In the laboratory assessment of larval damage on host plants, mature cotton plants (Pima variety, Gossypium barbadense L.) carrying bolls were moved from a greenhouse into the quarantine laboratory under grow lights. Eggs were collected on paper from three cage types: one containing OX3402C-homozygous male and female moths; one with OX3402C-homozygous males and wild-type (APHIS) females, and the other with wild-type (APHIS) males and females. These cages produced OX3402C-homozygous, OX3402C-heterozygous and wild-type eggs, respectively. Pieces of paper carrying 10 eggs of one of these genotypic classes were attached to a boll with tape. Plants were maintained at 30°C, 50% relative humidity, and constant light. Plants infested with each egg type were held in separate incubators.

PCR Genotyping

The genotypic class of different moths was determined by PCR [2 min at 94°C, 3×(10 s at 95°C, 1 min at 58°C, 2 min at 72°C), 32×(10 s at 95°C, 30 s at 57°C, 55 s at 72°C), and 5 min at 72°C]. To detect a specific transgene insertion, two primers were used: one specific for the flanking sequence of the insertion; and one specific for the construct sequence (Table S4).

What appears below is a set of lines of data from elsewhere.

/-- A packet's command is noted as arriving until its last packet. -/
def noteLanding (l : Landing) (final : Bool) (s : State) : State :=
  modFabric s (fun f =>
    let rest := f.landing.filter (fun m => decide (m.key ≠ l.key))
    { f with landing := if final then rest else rest ++ [l] })

/-- The data of an arriving packet is written, but for pieces with an error that nothing corrects; or it is discarded and remembered
(R238, R311). -/
def landData (x : LinkPkt) (area : Option Nat) (final : Bool) (chks : List (Nat × PieceCheck)) (s : State) : State :=
  let a := x.addr.toNat
  let l := landingOf s x area
  let s0 := noteLanding l final s
  if landAllowed s l x then
    let (bad, s1) := accessRange true a x.data.length [] chks s0
    let s2 := dramWriteBut (bad.map (fun b => b.1)) a x.data s1
    if bad.isEmpty then s2
    else modFabric s2 (fun f => { f with landBad := if f.landBad.contains (pktKey x) then f.landBad else f.landBad ++ [pktKey x] })
  else modFabric s0 (fun f => { f with refused := if f.refused.contains (pktKey x) then f.refused else f.refused ++ [pktKey x] })

/-- The status of a command whose last packet has arrived, and its notes gone: BOUNDS where a packet lay outside the windows,
ECC_UNCORRECTED where a piece could not be written (R238, R311, R314). -/
def takeLanded (x : LinkPkt) (s : State) : Status × State :=
  (if s.fabric.refused.contains (pktKey x) then .bounds else if s.fabric.landBad.contains (pktKey x) then .eccUncorrected else .ok,
    modFabric s (fun f =>
      { f with refused := f.refused.filter (fun k => decide (k ≠ pktKey x)), landBad := f.landBad.filter (fun k => decide (k ≠ pktKey x)) }))

/-- The last byte of a partner's snapshot has been accepted: its epoch, the first word of the slot, is reported to the manager
(R335; spec/15, Table 5). -/
def reportSent (src : BitVec 14) (slot : Nat) (s : State) : State :=
  sendPkt (ctlPkt s 7 0 0x60 (leBytes 2 src.toNat ++ leBytes 4 (dramNat s slot 4))) none true s

/-- An arriving write packet is carried out: the bytes are written or discarded, and the last packet of the command is acknowledged; the
last of a partner's snapshot is reported too (R311, R314, R335). -/
def writeIn (x : LinkPkt) (final : Bool) (chks : List (Nat × PieceCheck)) (s : State) : State :=
  let base := (landingOf s x none).base
  let s1 := landData x none final chks s
  if final then
    match takeLanded x s1 with
    | (st, s2) =>
      let s3 := sendAck x.src x.core x.cmd st false s2
      if x.cmd = fwCmd false ∧ st = .ok then reportSent x.src base s3 else s3
  else s1

/-- The core that a logical core number names. -/
def rcoreOf (s : State) (l : Fin 64) : Option CoreId := physicalOf s l.val

/-- May a contribution enter the queue it names: its core runs a job, and the queue is in wide mode (R312). -/
def entryTarget (s : State) (e : LinkEntry) : Option CoreId :=
  match rcoreOf s e.rcore with
  | some c => if (coreAt s c).seq.job.isSome && (combOf (coreAt s c) e.k).mode then some c else none
  | none => none

/-- Contributions beyond the per-core buffers: those of the pending store, then those that wait for it (R312). -/
def beyondBuf (s : State) : List LinkEntry := s.fabric.store ++ s.fabric.arrived

/-- A contribution whose rows are in memory waits for its queue: in its core's buffer of 16, in the pending store of 1,024, or
without credit for its sender's class (R312). -/
def placeEntry (e : LinkEntry) (s : State) : State :=
  match rcoreOf s e.rcore with
  | none => s
  | some c =>
    if (coreAt s c).linkBuf.length < 16 ∧ (beyondBuf s).any (fun x => decide (x.rcore = e.rcore)) = false then
      modCore s c (fun k => { k with linkBuf := k.linkBuf ++ [e] })
    else if s.fabric.store.length < 1024 ∧ s.fabric.arrived.isEmpty then modFabric s (fun f => { f with store := f.store ++ [e] })
    else modFabric s (fun f => { f with arrived := f.arrived ++ [e] })

/-- The wide contribution that a link contribution enters (R312; spec/10, Table 3). -/
def entryWords (x : ContribInfo) (raddr : Nat) : Desc :=
  { word0 := BitVec.ofNat 64 (packFields [(0, bitNat x.wide), (2, x.row0.val), (9, x.nrowsM1.val), (16, x.anchor.toNat),
      (26, bitNat x.nan)])
    word1 := BitVec.ofNat 64 raddr, word2 := 0, word3 := 0 }

/-- Must an entry wait for its queue now (R315). -/
def entryWaits (s : State) (e : LinkEntry) : Bool :=
  match entryTarget s e with
  | some c => decide (16 ≤ (combOf (coreAt s c) e.k).entries.length)
  | none => false

/-- Has a contribution just placed to wait: for its queue, or beyond a full buffer of its core (R315). -/
def waitsPlaced (s : State) (e : LinkEntry) : Bool := entryWaits s e || (beyondBuf s).contains e

/-- An arriving contribution packet is carried out: rows are written to the staging area; after the last the contribution waits to enter,
with a first progress acknowledgement where it has to wait (R312, R315). -/
def contributionIn (p : PortId) (x : LinkPkt) (i : ContribInfo) (chks : List (Nat × PieceCheck)) (s : State) : State :=
  let total := (i.nrowsM1.val + 1) * (if i.wide then 2048 else 512)
  let base := (landingOf s x (some total)).base
  let s1 := landData x (some total) i.final chks s
  if i.final then
    let e : LinkEntry := { k := i.rk, rcore := i.rcore, words := entryWords i base, src := x.src, core := x.core, cmd := x.cmd, port := p }
    match takeLanded x s1 with
    | (.ok, s2) =>
      match entryTarget s2 e with
      | none => sendAck x.src x.core x.cmd .channelClosed false s2
      | some _ =>
        let s3 := placeEntry e s2
        if waitsPlaced s3 e then sendAck x.src x.core x.cmd .ok true s3 else s3
    | (st, s2) => sendAck x.src x.core x.cmd st false s2
  else s1

/-- Entries move up: from the pending store into their cores' buffers, and from beyond into the store (R312). -/
def refill (s : State) : State :=
  let es := beyondBuf s
  es.foldl (fun u e => placeEntry e u) (modFabric s (fun f => { f with store := [], arrived := [] }))

/-- Contributions of the sender of a flag that have not entered their queues (R313). -/
def entriesAhead (s : State) (src : BitVec 14) (core : Fin 64) (p : PortId) : List LinkEntry :=
  (beyondBuf s ++ (allCores.map (fun c => (coreAt s c).linkBuf)).flatten).filter (fun e =>
    decide (e.src = src) && decide (e.core = core) && decide (e.port = p))

/-- A flag is raised and acknowledged, or refused (R313). -/
def raiseFlag (src : BitVec 14) (core : Fin 64) (cmd : BitVec 19) (rcore : Fin 64) (f : Fin 8) (s : State) : State :=
  let live (c : CoreId) : Bool :=
    match (coreAt s c).seq.job with
    | some j => canFence (jobAt s j)
    | none => false
  match rcoreOf s rcore with
  | some c =>
    if live c then
      sendAck src core cmd .ok false
        (modCore s c (fun k => { k with xflags := k.xflags.set f.val (k.xflags.get f + 1) f.isLt }))
    else sendAck src core cmd .channelClosed false s
  | none => sendAck src core cmd .channelClosed false s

To determine copy number of a given insertion, primers specific for genomic sequence from each side of the transgene insertion were also used: in the absence of the insertion a specific fragment was amplified; in the presence of the insertion the distance was too great for amplification under normal PCR conditions, and no such fragment was amplified. In insects heterozygous for a given transgene insertion, both the former and latter fragment types would be amplified. In transgene insertion-homozygous insects, only the former fragment type would be amplified.

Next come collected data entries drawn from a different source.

-- ==== Sys2Proof/Machine/Step.lean ====
section
/-! DEFINITION. One step: the command at the front of the queue runs on the state with the queue's rest; on an empty queue the block
idles for one period. -/

namespace Sys2Proof.Machine

/-- One step. -/
def step (s : State) : Host.Outcome State Fault Refusal :=
  match s.pending with
  | [] => .next (idle s)
  | c :: rest => exec c { s with pending := rest }

/-- The state with the command that a table word spells in front of its queue: no row of the table gives bits, so no word spells one. -/
def State.withFetchWord (s : State) (nbits w : Nat) : State :=
  match Sys2Proof.decodeTableWord nbits w with
  | some c => { s with pending := c :: s.pending }
  | none => s

end Sys2Proof.Machine
end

In order to establish a transgene-homozygous colony of a given line, these PCR analyses were conducted using genomic DNA extracted from single hind legs removed from an anaesthetised moth [50]. The OX3402C-homozygous line was derived from 62 homozygous founder moths.

Southern Blot

Genomic DNA was extracted from pink bollworm pupae from the OX3402C line using proteinase K and phenol, as described by Sambrook and Russell [51]. Samples of 5 µg genomic DNA were digested with three different restriction endonucleases that each have one restriction site within the OX3402 construct (BglII, NheI and XhoI, Thermo Scientific). Digested genomic DNA and a digoxigenin-labelled molecular weight marker (DNA molecular weight marker II, Roche) were separated by electrophoresis through 0.7% agarose gel and then blotted to positively charged nylon (Roche) membrane by capillary-transferral [51]. A DNA probe was synthesised by PCR from DsRed2 plasmid template with DsRed2-specific primers using PCR DIG Probe Synthesis Kit (Roche). Detection of hybridised DNA-fragment was performed using DIG High Prime DNA Labelling and Detection Starter Kit II (Roche) and UVP ChemiDoc-It 500 System.

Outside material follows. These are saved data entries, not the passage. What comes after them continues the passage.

/-- A group's prepare, decision and abort (R270, R271): a member whose job is not being fenced and that passes the checks is prepared;
with all of them prepared the group applies; a member that has not answered in time aborts the group, which drops its staged
writes and is answered COMMIT_ABORTED with the core's number. -/
def Obligations.CommitPrepareAndDecide : Prop :=
  ∀ (g : Fin 16) (l : Fin 64) (s : State),
    let x := groupAt s g
    (x.state = .preparing → isMember x l.val = true → x.prepared.contains l.val = false → groupFenced s x = none →
      prepareFails s x l.val = false →
      exec (.memberPrepare g l) s = .next (modGroup s g (fun _ => { x with prepared := x.prepared ++ [l.val] }))) ∧
    (x.state = .preparing → allPrepared x = true → fabricWide s g = false → groupFenced s x = none →
      (∀ r ∈ x.regs, r.core ≠ none) →
      exec (.commitDecision g) s = .next (modGroup s g (fun _ => { x with state := .applying, applied := [], applyAt := none }))) ∧
    (∀ r, x.state = .preparing → allPrepared x = true → fabricWide s g = false → groupFenced s x = none →
      x.regs.find? (fun r => decide (r.core = none)) = some r → s.snap.en = false →
      exec (.commitDecision g) s = .next
        { modGroup s g (fun _ => { x with state := .applying, applied := [], applyAt := none }) with
          snap := { s.snap with epoch := BitVec.ofNat 32 (r.value.toNat % 2 ^ 32), take := r.value.getLsbD 32
                                skips := BitVec.ofNat 32 (Nat.min (s.snap.skips.toNat + 1) (2 ^ 32 - 1)) } }) ∧
    (∀ m, x.state = .preparing → groupFenced s x = none → (bitList 64 x.mask.toNat).find? (fun l => !x.prepared.contains l) = some m →
      ∃ t, exec (.prepTimeout g) s = .next t ∧ (groupAt t g).state = .aborted ∧ (groupAt t g).status = .commitAborted ∧
        (groupAt t g).detail = BitVec.ofNat 16 m ∧ (groupAt t g).regs = [] ∧ (groupAt t g).mems = [] ∧
        (∀ n, n ≠ g → groupAt t n = groupAt s n) ∧ t.dram = s.dram ∧
        (∀ w ∈ t.rings.waiting, w.awaits ≠ .commit g) ∧
        (∀ w ∈ s.rings.waiting, w.awaits = .commit g →
          ∃ r ∈ t.rings.store, r.tag = w.tag ∧ r.status = .commitAborted ∧ r.result = resultOf [(8, m)]))

/-- A group's apply and completion (R271, R272): a member's staged register writes take effect on its core alone; once every member
has applied and the stacks serve the host path, the staged memory writes are in DRAM and every other byte of it is as it was; where a
stack does not serve yet, the group waits and the stacks that sleep wake (R340). -/
def Obligations.CommitApplyAndComplete : Prop :=
  ∀ (g : Fin 16) (l : Fin 64) (c : CoreId) (s : State),
    let x := groupAt s g
    (x.state = .applying → isMember x l.val = true → x.applied.contains l.val = false → physicalOf s l.val = some c →
      applyReady s x c = true → s.snap.state ≠ .capturing →
      exec (.commitApply g l) s = .next (modGroup
        (setCore s c ((x.regs.filter (fun r => decide (r.core = some l.val))).foldl applyReg (coreAt s c))) g
        (fun _ => { x with applied := x.applied ++ [l.val] }))) ∧
    (x.state = .applying → (∀ m ∈ bitList 64 x.mask.toNat, x.applied.contains m = true) →
      memsServed s x.mems = false → ∀ chks, exec (.commitComplete g chks) s = .next (memsWake x.mems s)) ∧
    (x.state = .applying → (∀ m ∈ bitList 64 x.mask.toNat, x.applied.contains m = true) →
      memsServed s x.mems = true → badAddrs s = [] →
      ∃ t, exec (.commitComplete g []) s = .next t ∧ groupAt t g = { x with state := .committed, status := .ok } ∧
        (∀ a, (∀ m ∈ x.mems, ∀ i, i < m.len → dramKey s (m.dst + i) ≠ a) → memGet t.dram a = memGet s.dram a) ∧
        (∀ m, x.mems = [m] → memWf s.dram = true → isDram s m.dst m.len = true →
          dramRead t m.dst m.len = dramRead s m.src m.len) ∧
        t.cores = s.cores ∧ t.jobs = s.jobs ∧ (∀ w ∈ t.rings.waiting, w.awaits ≠ .commit g))

/-- Snapshots and restores (R332 to R337; spec/15, Tables 4 and 5). The plan is stored; a wait replies at once when there is nothing to
wait for; a restore writes the ranges back, or says whether the digest holds; a capture without a partner completes its epoch; the
manager's report and its message move the complete epoch; a halt fences or cancels every job. A part without these engines answers ENGINE_ABSENT. `u` is the state with the packet taken. -/
def Obligations.SnapshotsAndRestores : Prop :=
  ∀ (h : PktHdr) (addr off len : Word) (slot : Fin 2) (partner : Bool) (dest src : BitVec 14) (daddr : BitVec 48) (epoch : BitVec 32)
    (p : SnapPlan) (a n : Nat) (s : State),
    let u := takeHead s
    let serves : Prop := takes h s ∧ noEngines s = false
    let now : BitVec 192 := resultOf [(8, s.snap.captured.toNat)]
    (takes h s → noEngines s = true →
      (∀ i ∈ [Instr.snapshotPlan h addr, .snapshotWaitCaptured h, .snapshotWaitComplete h],
        exec i s = .next (repliedTo 0x18 h .engineAbsent 0 s)) ∧
      (∀ i ∈ [Instr.restoreLocal h slot, .restoreVerify h slot partner, .restoreForward h slot off len dest daddr],
        exec i s = .next (repliedTo 0x19 h .engineAbsent 0 s))) ∧
    (serves → snapBusy s = false → planRefusal u addr.toNat = none →
      exec (.snapshotPlan h addr) s = .next { repliedTo 0x18 h .ok 0 s with snap := { s.snap with plan := some (parsePlan u addr.toNat) } }) ∧
    (serves → s.snap.state ≠ .capturing → exec (.snapshotWaitCaptured h) s = .next (repliedTo 0x18 h .ok now s)) ∧
    (serves → s.snap.state = .capturing →
      exec (.snapshotWaitCaptured h) s = .next { s with rings := waitsFor 0x18 h .captured s.rings }) ∧
    (serves → takeComplete s = true →
      exec (.snapshotWaitComplete h) s = .next (repliedTo 0x18 h .ok (resultOf [(8, s.snap.complete.toNat)]) s)) ∧
    (serves → takeComplete s = false →
      exec (.snapshotWaitComplete h) s = .next { s with rings := waitsFor 0x18 h .complete s.rings }) ∧
    (serves → s.snap.plan = some p → restoreSlot s slot partner = some a →
      snapServed u (restoreTouches u (.verify slot partner)) = true → badAddrs u = [] →
      exec (.restoreVerify h slot partner) s =
        .next (repliedTo 0x19 h (if snapValid u a = true then .ok else .eccUncorrected) 0 s)) ∧
    (serves → s.snap.plan = some p → jobsWhere u jobActive = [] → snapValid u (planSlot p (decide (slot.val = 1))) = true →
      snapServed u (restoreTouches u (.bringBack slot)) = true → badAddrs u = [] →
      ∃ t, exec (.restoreLocal h slot) s = .next t ∧ t.rings = (repliedTo 0x19 h .ok 0 s).rings ∧ t.jobs = s.jobs ∧
        t.cores = s.cores ∧ t.snap = s.snap ∧
        (∀ k, (∀ r ∈ p.ranges, ∀ i, i < r.2 → dramKey s (r.1 + i) ≠ k) → memGet t.dram k = memGet s.dram k)) ∧
    (serves → s.snap.plan = some p → restoreSlot s slot true = some a → snapAt u a = some n → off.toNat + len.toNat ≤ n →
      (routeOf s dest).isSome = true → s.snap.forwardLeft = 0 → 0 < len.toNat → isOwnId s dest = false →
      snapServed u (restoreTouches u (.forward slot off.toNat len.toNat dest daddr.toNat)) = true → badAddrs u = [] →
      ∃ t, exec (.restoreForward h slot off len dest daddr) s = .next t ∧ t.rings = waitsFor 0x19 h .forward s.rings ∧
        t.snap = { s.snap with forwardLeft := 1, forwardTo := dest } ∧ t.dram = s.dram ∧ t.jobs = s.jobs) ∧
    (∀ chks, s.snap.state = .capturing → s.snap.plan = some p → recordsMissing s = true →
      exec (.captureComplete chks) s = .next s) ∧
    (s.snap.state = .capturing → s.snap.plan = some p → p.partner = 0xFFFF →
      recordsMissing s = false → badAddrs s = [] →
      snapServed s ((planSlot p s.snap.slot, (snapBytes s p).length) :: p.ranges) = true →
      ∃ t, exec (.captureComplete []) s = .next t ∧ t.snap.state = .idle ∧ t.snap.captured = s.snap.takeEpoch ∧
        t.snap.epoch = s.snap.epoch ∧
        (s.fabric.mgr = false → s.fabric.idValid = false → domainIds s = [] → s.snap.lastTake.isSome = true →
          s.snap.complete.toNat < s.snap.takeEpoch.toNat →
          t.snap.complete = s.snap.takeEpoch ∧ t.snap.completeSlot = some s.snap.slot) ∧
        t.jobs = s.jobs ∧ t.cores = s.cores ∧ (∀ w ∈ t.rings.waiting, w.awaits ≠ .captured)) ∧
    (s.fabric.mgr = true → s.snap.complete.toNat < epoch.toNat → s.snap.takeEpoch = epoch →
      (∀ i ∈ domainIds s, i = src.toNat ∨ ∃ r ∈ s.snap.reports, r.toNat = i) →
      ∃ t, exec (.snapshotSent src epoch) s = .next t ∧ t.snap.complete = epoch ∧ t.snap.reports = [] ∧ t.dram = s.dram) ∧
    (s.fabric.mgr = false → s.snap.complete.toNat < epoch.toNat →
      ∃ t, exec (.completeEpochAdvance epoch) s = .next t ∧ t.snap.complete = epoch ∧ t.dram = s.dram ∧ t.cores = s.cores) ∧
    (mgtRuns s = true →
      ∃ t, exec (.haltEpoch epoch dest) s = .next t ∧ t.snap.halted = true ∧ t.snap.haltEpoch = epoch ∧ t.snap.lost = dest ∧
        (∀ j, (jobAt t j).state ≠ .running ∧ (jobAt t j).state ≠ .stopped ∧ (jobAt t j).state ≠ .waiting ∧
          (jobAt t j).state ≠ .ready ∧ (jobAt t j).state ≠ .held) ∧ t.dram = s.dram)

Quantifying tTAV2 Expression

Total RNA was extracted using TRIzol (Life Technologies) according to the manufacturer’s instructions. RNA was treated with DNase (Qiagen) to eliminate genomic DNA. 0.5 µg of RNA was converted to cDNA using RevertAid First Strand cDNA Synthesis Kit (Fermentas), with oligo dT as the primer, according to the manufacturer’s instructions, 1 µl cDNA was used in subsequent real-time PCR.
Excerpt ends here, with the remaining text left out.